**TASK OBJECTIVE:** Go line by line through the entries below and copy those containing the string "built".

[STUDY MATERIAL]

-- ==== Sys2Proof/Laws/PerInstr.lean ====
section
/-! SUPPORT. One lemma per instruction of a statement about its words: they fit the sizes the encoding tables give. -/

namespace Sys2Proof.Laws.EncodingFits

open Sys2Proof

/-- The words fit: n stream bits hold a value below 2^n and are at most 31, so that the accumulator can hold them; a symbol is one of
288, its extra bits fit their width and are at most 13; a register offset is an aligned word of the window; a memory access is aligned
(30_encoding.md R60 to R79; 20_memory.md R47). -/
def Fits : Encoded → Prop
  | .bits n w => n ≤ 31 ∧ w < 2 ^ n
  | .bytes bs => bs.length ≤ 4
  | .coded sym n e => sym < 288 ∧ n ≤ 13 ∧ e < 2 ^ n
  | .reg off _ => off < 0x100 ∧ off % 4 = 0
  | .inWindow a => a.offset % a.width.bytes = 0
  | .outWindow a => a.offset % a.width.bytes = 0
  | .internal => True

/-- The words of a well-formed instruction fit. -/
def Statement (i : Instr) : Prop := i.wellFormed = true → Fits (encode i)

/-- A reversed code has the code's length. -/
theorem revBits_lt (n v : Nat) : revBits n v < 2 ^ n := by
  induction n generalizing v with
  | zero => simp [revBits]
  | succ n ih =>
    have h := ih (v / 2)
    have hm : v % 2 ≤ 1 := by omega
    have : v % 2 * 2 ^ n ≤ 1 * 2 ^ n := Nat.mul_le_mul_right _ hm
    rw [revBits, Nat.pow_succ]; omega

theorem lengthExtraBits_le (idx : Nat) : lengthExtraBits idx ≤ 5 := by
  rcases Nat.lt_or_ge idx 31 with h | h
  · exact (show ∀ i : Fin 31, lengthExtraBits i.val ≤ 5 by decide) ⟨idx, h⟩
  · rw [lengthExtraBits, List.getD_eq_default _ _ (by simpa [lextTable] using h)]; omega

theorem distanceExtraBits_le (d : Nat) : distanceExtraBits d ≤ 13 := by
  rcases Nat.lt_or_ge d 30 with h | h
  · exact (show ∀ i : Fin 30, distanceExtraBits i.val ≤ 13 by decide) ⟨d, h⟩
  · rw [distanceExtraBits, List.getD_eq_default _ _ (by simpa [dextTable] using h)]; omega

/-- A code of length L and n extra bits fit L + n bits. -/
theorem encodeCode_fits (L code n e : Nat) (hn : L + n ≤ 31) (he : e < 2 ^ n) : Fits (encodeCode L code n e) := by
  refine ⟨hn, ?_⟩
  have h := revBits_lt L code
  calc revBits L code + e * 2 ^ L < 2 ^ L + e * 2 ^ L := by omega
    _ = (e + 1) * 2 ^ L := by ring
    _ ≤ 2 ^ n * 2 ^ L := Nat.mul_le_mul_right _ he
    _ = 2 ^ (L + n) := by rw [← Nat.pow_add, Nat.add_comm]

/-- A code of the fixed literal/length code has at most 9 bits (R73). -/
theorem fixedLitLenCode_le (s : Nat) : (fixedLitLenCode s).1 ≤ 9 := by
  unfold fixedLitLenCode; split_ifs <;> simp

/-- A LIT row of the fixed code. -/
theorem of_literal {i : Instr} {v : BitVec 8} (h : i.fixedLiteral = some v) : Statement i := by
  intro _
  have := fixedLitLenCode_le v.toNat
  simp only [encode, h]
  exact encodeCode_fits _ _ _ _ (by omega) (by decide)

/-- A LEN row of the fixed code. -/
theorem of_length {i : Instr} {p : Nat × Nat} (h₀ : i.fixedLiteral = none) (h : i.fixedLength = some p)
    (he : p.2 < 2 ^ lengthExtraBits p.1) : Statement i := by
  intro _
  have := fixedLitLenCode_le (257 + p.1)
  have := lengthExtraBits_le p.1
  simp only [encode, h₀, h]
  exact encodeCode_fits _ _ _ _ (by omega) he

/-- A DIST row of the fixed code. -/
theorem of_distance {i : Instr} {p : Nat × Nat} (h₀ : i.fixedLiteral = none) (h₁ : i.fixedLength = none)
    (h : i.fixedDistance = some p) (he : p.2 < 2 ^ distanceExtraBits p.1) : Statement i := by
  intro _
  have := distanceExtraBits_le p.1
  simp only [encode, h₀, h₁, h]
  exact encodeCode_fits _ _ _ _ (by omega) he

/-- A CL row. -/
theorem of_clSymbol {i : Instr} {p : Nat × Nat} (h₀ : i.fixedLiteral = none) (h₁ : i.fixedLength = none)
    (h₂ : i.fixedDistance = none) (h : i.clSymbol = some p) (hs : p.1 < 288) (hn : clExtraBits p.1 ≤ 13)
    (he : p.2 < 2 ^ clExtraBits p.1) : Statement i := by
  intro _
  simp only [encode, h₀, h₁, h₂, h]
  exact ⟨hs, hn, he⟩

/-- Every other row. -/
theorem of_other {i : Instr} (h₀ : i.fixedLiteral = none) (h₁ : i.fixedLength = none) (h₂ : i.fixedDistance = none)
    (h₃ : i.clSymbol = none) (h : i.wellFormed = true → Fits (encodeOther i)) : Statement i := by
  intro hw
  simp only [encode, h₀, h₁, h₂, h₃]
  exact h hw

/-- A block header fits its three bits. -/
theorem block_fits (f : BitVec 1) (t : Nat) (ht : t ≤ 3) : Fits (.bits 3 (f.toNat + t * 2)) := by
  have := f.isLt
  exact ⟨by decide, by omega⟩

[/STUDY MATERIAL]
[STUDY MATERIAL]

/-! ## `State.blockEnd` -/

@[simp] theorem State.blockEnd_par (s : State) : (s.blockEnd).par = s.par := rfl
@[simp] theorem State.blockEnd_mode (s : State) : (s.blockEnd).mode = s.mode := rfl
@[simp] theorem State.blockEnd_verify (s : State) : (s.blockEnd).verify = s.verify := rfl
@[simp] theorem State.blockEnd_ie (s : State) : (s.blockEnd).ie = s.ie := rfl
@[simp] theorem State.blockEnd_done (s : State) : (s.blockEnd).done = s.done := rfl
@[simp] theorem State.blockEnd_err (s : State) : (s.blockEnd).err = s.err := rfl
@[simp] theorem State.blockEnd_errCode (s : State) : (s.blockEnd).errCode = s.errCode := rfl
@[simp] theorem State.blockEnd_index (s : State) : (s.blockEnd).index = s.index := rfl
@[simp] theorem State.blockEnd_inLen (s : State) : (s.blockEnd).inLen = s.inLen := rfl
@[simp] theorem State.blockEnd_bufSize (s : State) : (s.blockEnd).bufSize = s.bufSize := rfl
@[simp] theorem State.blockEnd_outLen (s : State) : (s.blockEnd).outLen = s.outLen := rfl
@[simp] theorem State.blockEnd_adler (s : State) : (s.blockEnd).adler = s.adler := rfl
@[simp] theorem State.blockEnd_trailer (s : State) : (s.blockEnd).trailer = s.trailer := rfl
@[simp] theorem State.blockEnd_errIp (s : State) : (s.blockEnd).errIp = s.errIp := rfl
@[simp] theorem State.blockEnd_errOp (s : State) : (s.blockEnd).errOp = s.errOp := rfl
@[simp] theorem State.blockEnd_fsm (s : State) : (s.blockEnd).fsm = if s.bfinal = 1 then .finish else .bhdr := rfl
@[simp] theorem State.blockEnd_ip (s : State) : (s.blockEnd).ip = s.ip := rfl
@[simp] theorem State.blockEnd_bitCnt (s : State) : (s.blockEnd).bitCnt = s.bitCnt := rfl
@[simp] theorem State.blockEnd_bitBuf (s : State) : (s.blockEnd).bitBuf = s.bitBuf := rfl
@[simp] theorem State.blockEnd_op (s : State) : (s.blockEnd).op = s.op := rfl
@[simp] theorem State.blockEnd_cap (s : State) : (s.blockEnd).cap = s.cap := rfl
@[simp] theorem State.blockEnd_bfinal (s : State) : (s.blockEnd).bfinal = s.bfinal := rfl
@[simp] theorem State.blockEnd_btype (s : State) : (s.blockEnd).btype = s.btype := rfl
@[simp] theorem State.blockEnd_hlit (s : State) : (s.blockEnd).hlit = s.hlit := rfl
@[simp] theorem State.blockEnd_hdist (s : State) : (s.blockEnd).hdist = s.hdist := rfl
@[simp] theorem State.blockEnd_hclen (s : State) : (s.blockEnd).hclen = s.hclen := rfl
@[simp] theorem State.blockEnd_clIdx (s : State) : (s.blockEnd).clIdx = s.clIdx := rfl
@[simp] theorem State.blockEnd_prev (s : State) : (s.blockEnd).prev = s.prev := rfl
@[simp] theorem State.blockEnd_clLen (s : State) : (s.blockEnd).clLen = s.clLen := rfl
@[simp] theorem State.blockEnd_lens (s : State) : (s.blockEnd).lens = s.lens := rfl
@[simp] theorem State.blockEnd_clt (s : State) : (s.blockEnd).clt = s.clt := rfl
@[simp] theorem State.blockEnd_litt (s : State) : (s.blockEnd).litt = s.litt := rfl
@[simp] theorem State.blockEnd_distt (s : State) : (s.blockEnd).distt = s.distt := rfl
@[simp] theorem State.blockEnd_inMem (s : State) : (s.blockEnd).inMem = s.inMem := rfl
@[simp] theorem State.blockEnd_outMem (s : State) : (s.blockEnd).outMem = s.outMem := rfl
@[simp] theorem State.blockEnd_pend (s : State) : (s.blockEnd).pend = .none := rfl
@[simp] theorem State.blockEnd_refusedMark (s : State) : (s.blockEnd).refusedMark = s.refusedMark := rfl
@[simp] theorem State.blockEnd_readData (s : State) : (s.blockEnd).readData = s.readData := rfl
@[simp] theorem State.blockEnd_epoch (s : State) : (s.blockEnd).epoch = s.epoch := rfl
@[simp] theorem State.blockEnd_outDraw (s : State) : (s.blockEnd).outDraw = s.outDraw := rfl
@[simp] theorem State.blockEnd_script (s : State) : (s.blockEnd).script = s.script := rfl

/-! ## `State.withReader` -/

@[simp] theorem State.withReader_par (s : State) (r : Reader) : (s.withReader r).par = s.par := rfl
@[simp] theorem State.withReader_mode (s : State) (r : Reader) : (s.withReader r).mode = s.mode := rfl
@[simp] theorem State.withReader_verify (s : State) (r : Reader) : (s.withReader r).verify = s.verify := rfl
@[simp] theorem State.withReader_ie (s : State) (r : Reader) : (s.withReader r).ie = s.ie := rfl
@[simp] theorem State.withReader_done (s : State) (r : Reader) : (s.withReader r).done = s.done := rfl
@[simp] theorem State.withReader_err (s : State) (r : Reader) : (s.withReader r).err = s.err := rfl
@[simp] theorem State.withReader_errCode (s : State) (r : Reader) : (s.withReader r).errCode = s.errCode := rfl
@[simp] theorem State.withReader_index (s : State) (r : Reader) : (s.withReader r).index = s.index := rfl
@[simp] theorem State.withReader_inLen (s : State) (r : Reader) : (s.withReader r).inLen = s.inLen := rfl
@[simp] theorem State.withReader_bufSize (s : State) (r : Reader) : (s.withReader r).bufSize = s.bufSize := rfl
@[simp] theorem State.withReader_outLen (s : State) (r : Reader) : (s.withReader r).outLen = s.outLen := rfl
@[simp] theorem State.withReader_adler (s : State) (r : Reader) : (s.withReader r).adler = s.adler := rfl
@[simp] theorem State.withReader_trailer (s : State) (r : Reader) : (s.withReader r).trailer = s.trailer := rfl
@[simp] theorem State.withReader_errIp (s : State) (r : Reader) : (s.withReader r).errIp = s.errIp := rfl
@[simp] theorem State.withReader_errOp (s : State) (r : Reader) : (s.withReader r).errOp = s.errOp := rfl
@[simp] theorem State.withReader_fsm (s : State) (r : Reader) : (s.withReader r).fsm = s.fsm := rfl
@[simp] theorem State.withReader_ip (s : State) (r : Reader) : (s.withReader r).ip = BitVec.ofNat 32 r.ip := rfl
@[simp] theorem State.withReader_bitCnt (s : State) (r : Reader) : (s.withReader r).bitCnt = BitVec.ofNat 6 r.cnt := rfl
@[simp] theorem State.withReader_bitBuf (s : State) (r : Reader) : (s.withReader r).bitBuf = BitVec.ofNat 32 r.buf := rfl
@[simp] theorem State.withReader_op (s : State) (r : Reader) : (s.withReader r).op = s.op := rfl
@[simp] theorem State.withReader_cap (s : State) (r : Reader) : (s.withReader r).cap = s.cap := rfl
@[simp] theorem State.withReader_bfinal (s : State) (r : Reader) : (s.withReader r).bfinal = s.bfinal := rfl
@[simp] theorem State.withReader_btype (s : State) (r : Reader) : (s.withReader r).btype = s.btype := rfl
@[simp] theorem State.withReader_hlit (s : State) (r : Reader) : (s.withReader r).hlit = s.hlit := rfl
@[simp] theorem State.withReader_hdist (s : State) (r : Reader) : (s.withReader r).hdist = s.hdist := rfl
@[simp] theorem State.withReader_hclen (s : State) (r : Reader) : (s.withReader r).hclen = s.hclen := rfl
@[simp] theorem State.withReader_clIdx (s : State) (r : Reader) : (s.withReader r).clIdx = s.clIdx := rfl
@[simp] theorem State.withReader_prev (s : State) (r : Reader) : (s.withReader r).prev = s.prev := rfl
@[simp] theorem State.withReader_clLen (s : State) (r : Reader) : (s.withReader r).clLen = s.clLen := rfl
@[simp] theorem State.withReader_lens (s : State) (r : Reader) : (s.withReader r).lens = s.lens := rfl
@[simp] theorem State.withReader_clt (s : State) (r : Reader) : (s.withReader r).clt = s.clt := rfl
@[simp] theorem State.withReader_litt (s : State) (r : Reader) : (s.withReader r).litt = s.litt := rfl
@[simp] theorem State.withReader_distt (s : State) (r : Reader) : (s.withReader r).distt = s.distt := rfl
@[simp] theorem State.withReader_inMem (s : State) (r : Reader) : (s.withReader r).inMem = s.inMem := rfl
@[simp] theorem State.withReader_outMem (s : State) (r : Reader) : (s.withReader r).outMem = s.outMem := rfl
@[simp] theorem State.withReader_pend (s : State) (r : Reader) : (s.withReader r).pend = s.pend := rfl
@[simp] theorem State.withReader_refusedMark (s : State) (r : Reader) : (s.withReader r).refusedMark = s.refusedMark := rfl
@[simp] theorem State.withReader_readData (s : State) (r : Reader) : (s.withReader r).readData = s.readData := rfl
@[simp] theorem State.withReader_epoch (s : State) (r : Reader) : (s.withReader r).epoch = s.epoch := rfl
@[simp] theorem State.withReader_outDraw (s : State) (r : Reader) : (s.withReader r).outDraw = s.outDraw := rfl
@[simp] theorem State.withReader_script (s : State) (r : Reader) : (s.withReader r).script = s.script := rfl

[/STUDY MATERIAL]
[STUDY MATERIAL]

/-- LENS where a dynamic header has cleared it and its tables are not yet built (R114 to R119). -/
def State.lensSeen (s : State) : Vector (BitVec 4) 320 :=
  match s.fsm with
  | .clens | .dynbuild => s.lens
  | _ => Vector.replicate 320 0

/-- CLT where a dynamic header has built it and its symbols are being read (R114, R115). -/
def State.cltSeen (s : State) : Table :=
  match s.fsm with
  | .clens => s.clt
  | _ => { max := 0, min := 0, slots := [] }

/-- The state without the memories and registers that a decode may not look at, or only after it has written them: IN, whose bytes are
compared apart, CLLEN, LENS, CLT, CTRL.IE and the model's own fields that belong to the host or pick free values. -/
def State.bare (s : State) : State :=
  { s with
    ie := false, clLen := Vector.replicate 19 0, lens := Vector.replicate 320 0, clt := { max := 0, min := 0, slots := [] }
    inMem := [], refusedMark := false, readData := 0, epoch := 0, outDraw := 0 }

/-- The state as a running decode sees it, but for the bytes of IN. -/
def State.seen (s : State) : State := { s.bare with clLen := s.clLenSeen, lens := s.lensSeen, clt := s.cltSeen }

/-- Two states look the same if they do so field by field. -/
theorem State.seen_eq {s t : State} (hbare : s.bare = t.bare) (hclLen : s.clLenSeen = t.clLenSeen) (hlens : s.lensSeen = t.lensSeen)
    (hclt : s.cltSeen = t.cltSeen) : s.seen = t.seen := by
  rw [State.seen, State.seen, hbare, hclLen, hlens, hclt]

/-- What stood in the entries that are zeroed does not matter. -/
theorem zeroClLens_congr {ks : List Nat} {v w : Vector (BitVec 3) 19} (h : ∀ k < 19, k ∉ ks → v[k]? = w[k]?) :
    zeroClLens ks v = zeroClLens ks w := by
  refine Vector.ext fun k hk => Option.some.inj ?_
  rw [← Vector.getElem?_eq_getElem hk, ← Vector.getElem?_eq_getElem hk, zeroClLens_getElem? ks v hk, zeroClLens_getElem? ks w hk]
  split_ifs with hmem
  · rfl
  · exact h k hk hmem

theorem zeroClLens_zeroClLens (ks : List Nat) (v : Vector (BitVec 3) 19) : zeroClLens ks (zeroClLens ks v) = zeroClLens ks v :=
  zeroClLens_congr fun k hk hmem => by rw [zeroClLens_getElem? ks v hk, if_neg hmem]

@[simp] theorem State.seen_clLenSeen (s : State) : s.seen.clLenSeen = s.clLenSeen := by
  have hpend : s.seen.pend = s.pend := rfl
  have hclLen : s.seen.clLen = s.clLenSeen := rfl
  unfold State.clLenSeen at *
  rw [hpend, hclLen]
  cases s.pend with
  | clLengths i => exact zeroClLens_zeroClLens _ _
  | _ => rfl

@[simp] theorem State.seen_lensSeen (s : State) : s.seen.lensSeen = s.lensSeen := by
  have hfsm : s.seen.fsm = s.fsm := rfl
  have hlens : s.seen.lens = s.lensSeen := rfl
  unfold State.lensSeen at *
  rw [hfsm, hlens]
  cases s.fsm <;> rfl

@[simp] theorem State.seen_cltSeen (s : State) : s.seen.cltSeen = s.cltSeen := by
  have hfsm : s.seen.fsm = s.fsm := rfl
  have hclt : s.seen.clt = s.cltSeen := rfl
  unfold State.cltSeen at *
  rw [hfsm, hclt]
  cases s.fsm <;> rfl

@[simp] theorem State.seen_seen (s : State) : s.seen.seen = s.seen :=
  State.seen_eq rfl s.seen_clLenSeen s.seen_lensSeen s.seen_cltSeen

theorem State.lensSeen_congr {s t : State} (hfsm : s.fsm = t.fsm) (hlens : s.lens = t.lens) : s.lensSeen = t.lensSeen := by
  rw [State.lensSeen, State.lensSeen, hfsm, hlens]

[/STUDY MATERIAL]

**RESPONSE TO THIS TASK:**
/-- LENS where a dynamic header has cleared it and its tables are not yet built (R114 to R119). -/
/-- CLT where a dynamic header has built it and its symbols are being read (R114, R115). -/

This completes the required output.